For some purposes, such as contemplating taxation policy, this is very likely irrelevant because the policy is usually not sector-specific. For others, such as considering industry policy (investment incentives, rationales for assistance, business adjustment assistance, etc.), policy effectiveness is likely to be closely linked to the fit of the policy with individual business contexts. There is nothing in our findings to warrant an assumption that salient characteristics of such individual contexts can be expected to “average out” usefully either in aggregate or over time.

This approach offers a feasible way to lift the analysis of industry sectors to a more sophisticated level thereby enabling more apposite policy, both public and private. Further work to refine analysis using this approach, and make it less resource intensive, would enhance the potential contribution.

The agricultural context of the original study was chosen for a variety of reasons, not least the clarity of the presence of threats associated with climate change for Australian agriculture. The lack of management control overall, relative to other small family businesses, provided as demanding and complex a context as any in which to test the analytical approach. This encourages the expectation that the approach is relevant to other sectors and very likely susceptible to efficiencies in application in them, given their less routinely unpredictable operating environments.

6. Conclusions

The Australian agricultural sector is subject to considerable volatility and seriously exposed to whatever shocks climate change is going to bring. The near-perfectly competitive structure of the sector, while having many societally appealing characteristics from the point of view of economic theory, is arguably unmanageable in the long-term. For this reason, among others to do with the geographic remoteness of farms in one of the most urbanized nations in the world, government policy often reacts to the welfare impacts of extremes in variability of inputs. Small family farms are the characteristic target government, backed by public pressure, has in mind. Despite sustained argument for fewer economically “irrational” responses to “crises” on farms, from the prevailing neo-liberal perspective, these reactions are persistent. Indeed, the matter of the appropriateness of government intervention in an industry becomes more complex with a greater awareness of business heterogeneity and, particularly, a clearer view of the impacts of unforecastable events in the operating environment. Specifically, the notion that a competent manager must be aware of, and deal with, risk and uncertainty in the operating environment of their business connotes much less to policy makers if the survivability of a business relies significantly on luck in the sequence of plausible events encountered.

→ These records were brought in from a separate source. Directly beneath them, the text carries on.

-- ==== Sys2Proof/Machine/Mem.lean ====
section
/-! DEFINITION. Memory: locations, sealed units, poison, caches and their counters, the directory, versions and leases,
translation, and one load or store at its storage (R171 to R191, R218 to R223, R433 to R451, R474). -/

namespace Sys2Proof.Machine

/-! ## Locations -/

/-- The location of a cluster address: its bank and offset in a cluster (Table 06.1). -/
def locBank (cl ca : Nat) : Nat := 2 ^ 56 + cl * 2 ^ 25 + ca

/-- The location of a private address of a workgroup (R171). -/
def locPriv (g off : Nat) : Nat := 2 ^ 60 + g * 2 ^ 32 + off

/-- Whether a location stands in a private allocation. -/
def isPriv (loc : Nat) : Bool := decide (2 ^ 60 ≤ loc)

/-- Whether a location stands in a cluster bank. -/
def isBank (loc : Nat) : Bool := decide (2 ^ 56 ≤ loc) && decide (loc < 2 ^ 60)

/-- Whether a location is a physical address. -/
def isPhys (loc : Nat) : Bool := decide (loc < 2 ^ 56)

/-- Whether a physical address is remote (R449). -/
def isRemote (pa : Nat) : Bool := decide (2 ^ 51 ≤ pa) && decide (pa < 2 ^ 52)

/-- A remote access leaves as a message, which takes the next sequence number of its pair of modules (R452): the module is named by
bits [50:41] of the address (R449). -/
def State.sendRemote (s : State) (pa : Nat) : State :=
  if isRemote pa then { s with remoteSent := Table.put 0 (bits pa 50 41) (Table.get 0 (bits pa 50 41) s.remoteSent + 1) s.remoteSent } else s

/-- The bank number, 256 a cluster, of a bank location. -/
def bankOfLoc (loc : Nat) : Nat := (loc - 2 ^ 56) / 2 ^ 17

/-- The home hub of an address in a module's ranges, none for an address that is no memory (R449). -/
def localHome (pa : Nat) : Option Nat :=
  if pa < 0x60_0000_0000 then some 0
  else if pa < 0xC0_0000_0000 then some 1
  else if 0x100_0000_0000 ≤ pa ∧ pa < 0x180_0000_0000 then some 0
  else if 0x180_0000_0000 ≤ pa ∧ pa < 0x200_0000_0000 then some 1
  else none

/-- The home hub of a physical address; for a remote one, of its address in its module; an address has
52 bits (R449). -/
def paHome (pa : Nat) : Option Nat :=
  if pa < 2 ^ 51 then localHome pa
  else if pa < 2 ^ 52 ∧ bits pa 50 41 ≤ 575 then localHome (bits pa 40 0) else none

/-- The home slice, 0 to 31, of a line number (R449). -/
def lineSlice (line : Nat) : Nat :=
  (List.range 7).foldl (fun x i => x ^^^ bits line (5 * i + 4) (5 * i)) 0

/-- The home slice of a line among both hubs' 64. -/
def lineHome (line : Nat) : Nat := ((paHome (line * 256)).getD 0) * 32 + lineSlice line

/-! ## Sealed units and poison -/

/-- The key of a world: 0 for the open world, else the world and the number of the draw that gave it its keys (R27, R454); a world that
does not exist has none installed anywhere, and reads and writes as under a key that no world ever had (R455). -/
def State.keyOf (s : State) (world : Nat) : Nat :=
  if world = 0 then 0 else if (Table.find world s.worlds).isSome then world + 256 * Table.get 0 world s.keyCount else world

/-- The tweak of a unit under a key: the world in bits [55:48] over physical address bits [51:4] (R456); a unit of a cluster bank, for
which no tweak is laid down, has its own number among the banks in the place of the address (log entry 11, DESIGN CHOICE). -/
def tweak (key u : Nat) : Nat := key % 256 * 2 ^ 48 + u % 2 ^ 48

/-- A 16-byte unit enciphered. -/
def cipherUnit (key tw : Nat) (bs : List Byte) : List Byte := leBytes 16 (Config.cipher key tw (BitVec.ofNat 128 (leNat bs))).toNat

/-- A 16-byte unit deciphered. -/
def plainUnit (key tw : Nat) (bs : List Byte) : List Byte :=
  leBytes 16 ((Config.cipher key tw).symm (BitVec.ofNat 128 (leNat bs))).toNat

/-- The 16 bytes of a unit as a key reads them (R182). -/
def State.unit (s : State) (key u : Nat) : List Byte :=
  let raw := Table.bytes s.mem (16 * u) 16
  let sk := Table.get 0 u s.seals
  if sk = key then raw
  else
    let ct := if sk = 0 then raw else cipherUnit sk (tweak sk u) raw
    if key = 0 then ct else plainUnit key (tweak key u) ct

/-- The byte at a location as a key reads it. -/
def State.byteAt (s : State) (key loc : Nat) : Byte :=
  if Table.get 0 (loc / 16) s.seals = key then Table.get 0 loc s.mem else (s.unit key (loc / 16)).getD (loc % 16) 0

/-- Consecutive bytes as a key reads them. -/
def State.bytesAt (s : State) (key loc : Nat) : Nat → List Byte
  | 0 => []
  | n + 1 => s.byteAt key loc :: s.bytesAt key (loc + 1) n

/-- Bring a unit under a key: its bytes become what that key reads (R182). -/
def State.reseal (s : State) (key u : Nat) : State :=
  if Table.get 0 u s.seals = key then s
  else { s with mem := Table.putBytes s.mem (16 * u) (s.unit key u), seals := Table.put 0 u key s.seals }

/-- The writes of a line that a `JWAIT` has read are counted (R280). -/
def countWrite (watched : Table Nat) (line : Nat) : Table Nat := Table.modify line (· + 1) watched

/-- Write consecutive bytes under a key; in a unit written in part, the other bytes stay as the key reads them (R182). -/
def State.putAt (s : State) (key loc : Nat) (bs : List Byte) : State :=
  match bs with
  | [] => s
  | _ =>
    let u0 := loc / 16
    let u1 := (loc + bs.length - 1) / 16
    let s := (List.range (u1 + 1 - u0)).foldl (fun s i => s.reseal key (u0 + i)) s
    { s with mem := Table.putBytes s.mem loc bs, watched := countWrite s.watched (loc / 256) }

/-- Whether a sector of the bytes at a location is poisoned (R441). -/
def State.poisonAt (s : State) (loc n : Nat) : Bool :=
  (List.range ((loc + n - 1) / 64 + 1 - loc / 64)).any (fun i => Table.get false (loc / 64 + i) s.poisoned)

/-- Mark or clear a sector's poison. -/
def State.setPoison (s : State) (sector : Nat) (b : Bool) : State := { s with poisoned := Table.put false sector b s.poisoned }

/-- Forget the bytes, seals and poison of n bytes from a location that is a multiple of 64: they read zero (R28, R177). -/
def State.clearRange (s : State) (loc n : Nat) : State :=
  { s with mem := s.mem.filter (fun e => decide (e.1 < loc) || decide (loc + n ≤ e.1))
           seals := s.seals.filter (fun e => decide (e.1 < loc / 16) || decide ((loc + n) / 16 ≤ e.1))
           poisoned := s.poisoned.filter (fun e => decide (e.1 < loc / 64) || decide ((loc + n) / 64 ≤ e.1)) }

/-- Whether pieces of one write cover every byte of a sector (R474). -/
def coversSector (pieces : List (Nat × List Byte)) (sector : Nat) : Bool :=
  (List.range 64).all (fun i => pieces.any (fun p =>
    decide (p.1 ≤ 64 * sector + i) && decide (64 * sector + i < p.1 + p.2.length)))

/-- The sectors that pieces touch. -/
def piecesSectors (pieces : List (Nat × List Byte)) : List Nat := dedup (pieces.map (fun p => p.1 / 64))

/-- Write the pieces of one write in order under a key, clearing the poison of the sectors they cover whole (R441, R474). -/
def State.putPieces (s : State) (key : Nat) (pieces : List (Nat × List Byte)) : State :=
  let s := pieces.foldl (fun s p => s.putAt key p.1 p.2) s
  (piecesSectors pieces).foldl (fun s x => if coversSector pieces x then s.setPoison x false else s) s

/-! ## The sets of a cluster cache (R177) -/

/-- The cache-mode banks of a cluster in ascending order (R177). -/
def State.cacheBanks (s : State) (cl : Nat) : List Nat :=
  (List.range (kindBanks (chipKind (cl / 8)))).filter (fun b => decide ((s.bank (cl * 256 + b)).mode = 0))

/-- The way a set holds a line in, among the 16 from a key on. -/
def findWay (t : Table CacheLine) (base line world : Nat) : Option Nat :=
  (List.range 16).find? (fun w => match Table.find (base + w) t with
    | some c => decide (c.line = line) && decide (c.world = world)
    | none => false)

/-- The key of the set a line lives in, in a cluster's cache; none where the cluster has no cache (R177). -/
def State.setBase (s : State) (cl line : Nat) : Option Nat :=
  let bs := s.cacheBanks cl
  if bs.isEmpty then none
  else some ((cl * 256 + bs.getD (line % bs.length) 0) * 512 + (line / bs.length) % 32 * 16)

/-- The place of a line of a world in a cluster cache. -/
def State.linePlace (s : State) (cl line world : Nat) : Option Nat :=
  (s.setBase cl line).bind (fun base => (findWay s.clines base line world).map (base + ·))

/-- A line of every world becomes invalid in a cluster cache, its owners' occupancy with it (R178). -/
def State.dropLines (s : State) (cl line : Nat) : State :=
  match s.setBase cl line with
  | none => s
  | some base => (List.range 16).foldl (fun s w => match Table.find (base + w) s.clines with
    | some c => if c.line ≠ line then s else
        let regs := (base + w) / 512 * 64 + c.vdev
        let o := Table.get WayRegs.reset regs s.cways
        { s with clines := Table.del (base + w) s.clines, cways := Table.put WayRegs.reset regs { o with occ := o.occ - 1 } s.cways }
    | none => s) s

/-! ## Versions and the directory -/

/-- The owner's data of a line (R219). -/
def State.line (s : State) (line : Nat) : LineMeta := Table.get ⟨0, 0⟩ line s.lines

/-- Change the owner's data of a line. -/
def State.setLine (s : State) (line : Nat) (m : LineMeta) : State := { s with lines := Table.put ⟨0, 0⟩ line m s.lines }

/-- Raise a hub's version clock (R219). -/
def State.raiseClock (s : State) (hub v : Nat) : State :=
  if v ≤ (s.hub hub).clock then s else s.modHub hub (fun h => { h with clock := v })

/-- The clusters the directory records as holders of a line, with their states (R12). -/
def State.holders (s : State) (line : Nat) : Table Moesi := s.dir.filter (fun e => decide (e.1 / 128 = line))

/-- Whether a cluster cache owns a line (R219). -/
def State.cacheOwns (s : State) (line : Nat) : Bool :=
  (s.holders line).any (fun e => e.2 == .modified || e.2 == .exclusive)

/-- A record that comes back to its home takes the first place of the slice's table, whose last entry is then lost when
the table is full (R237, R239). -/
def State.recHome (s : State) (line : Nat) : State :=
  let sl := lineHome line
  let order := line :: (Table.get [] sl s.recOrder).filter (· ≠ line)
  let kept := order.take 16384
  let gone := order.drop 16384
  { s with recOrder := Table.put [] sl kept s.recOrder
           recs := gone.foldl (fun r l => Table.del l r) s.recs }

/-- The scope checker's records of some lines or parties are lost, and with them their places in the tables (R237, R239). -/
def State.dropRecs (s : State) (lost : Nat × SyncRec → Bool) : State :=
  let recs := s.recs.filter (fun e => !lost e)
  { s with recs := recs
           recOrder := (s.recOrder.map (fun e => (e.1, e.2.filter (fun l => (Table.find l recs).isSome)))).filter (fun e => !e.2.isEmpty) }

/-- A record that moves to a cluster cache takes no entry of its home's table (R237). -/
def State.recAway (s : State) (line : Nat) : State :=
  let sl := lineHome line
  { s with recOrder := Table.put [] sl ((Table.get [] sl s.recOrder).filter (· ≠ line)) s.recOrder }

/-- After a change of holders: the home takes back wv and the record of a line no cache owns any more. -/
def State.settle (s : State) (line : Nat) (owned : Bool) : State :=
  if owned && !s.cacheOwns line then
    let s := s.raiseClock ((paHome (line * 256)).getD 0) (s.line line).wv
    if (Table.find line s.recs).isSome then s.recHome line else s
  else s

/-- Recall a line from every holder, whose caches lose it (R286, Table 01.2). -/
def State.recall (s : State) (line : Nat) : State :=
  let owned := s.cacheOwns line
  let s := (s.holders line).foldl (fun s e => s.dropLines (e.1 % 128) line) s
  State.settle { s with dir := s.dir.filter (fun e => decide (e.1 / 128 ≠ line)) } line owned

/-- A read served at the home: a Modified holder becomes Owned and an Exclusive one Shared. -/
def State.snoop (s : State) (line : Nat) : State :=
  let owned := s.cacheOwns line
  State.settle { s with dir := s.dir.map (fun e => if e.1 / 128 = line then
      (e.1, match e.2 with | .modified => Moesi.owned | .exclusive => .shared | m => m) else e) } line owned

Relatedly, government policy directed at non-farm small business is usually under active consideration, not least because such a significant proportion of employment is generated there. In this domain, as in agriculture, policy effectiveness, and the avoidance of perverse incentives (that is, dysfunctional policy), relies on well-designed policy which, in turn, relies on valid understanding of the management context into which policies are targeted and will evoke their response.

Particularly in the context of small family businesses, with their richer variety and complexity of motivations than corporations, aggregate and static analysis is often inadequate for useful government policy. The same is true of useful policy advice from small business representative organizations. The approach considered here may have an important role to play in enhancing policy design.